• **WORK TO BE COMPLETED**: Whenever a line in the data holds the string "CommandFields", copy that line.

• **INPUT MATERIAL**:
-- ==== Sys2Proof/Laws/PerInstr.lean ====
section
/-! SUPPORT. Facts about every command as syntax, one lemma per constructor. -/

/-- The command word of a command is well formed, legal, and carries the command's operation and bias bit (R48, R49, R52). -/
def Sys2Proof.Laws.CommandFields.Statement (i : Sys2Proof.Instr) : Prop :=
  i.wf = true ∧ Sys2Proof.CommandWord.legal (Sys2Proof.encode i) = true ∧
    Sys2Proof.CommandWord.opc (Sys2Proof.encode i) = i.opc ∧ Sys2Proof.CommandWord.biasBit (Sys2Proof.encode i) = i.bias

namespace Sys2Proof.Laws.CommandFields

theorem encu (b : Bool) : Statement (.encu b) := by cases b <;> exact ⟨by decide, by decide, by decide, by decide⟩
theorem decu (b : Bool) : Statement (.decu b) := by cases b <;> exact ⟨by decide, by decide, by decide, by decide⟩
theorem encs : Statement .encs := ⟨by decide, by decide, by decide, by decide⟩
theorem decs : Statement .decs := ⟨by decide, by decide, by decide, by decide⟩
theorem peeku : Statement .peeku := ⟨by decide, by decide, by decide, by decide⟩
theorem peeks : Statement .peeks := ⟨by decide, by decide, by decide, by decide⟩
theorem dstru (b : Bool) : Statement (.dstru b) := by cases b <;> exact ⟨by decide, by decide, by decide, by decide⟩
theorem dstrs : Statement .dstrs := ⟨by decide, by decide, by decide, by decide⟩

end Sys2Proof.Laws.CommandFields
end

• **TASK SOLUTION**:
def Sys2Proof.Laws.CommandFields.Statement (i : Sys2Proof.Instr) : Prop :=
namespace Sys2Proof.Laws.CommandFields
end Sys2Proof.Laws.CommandFields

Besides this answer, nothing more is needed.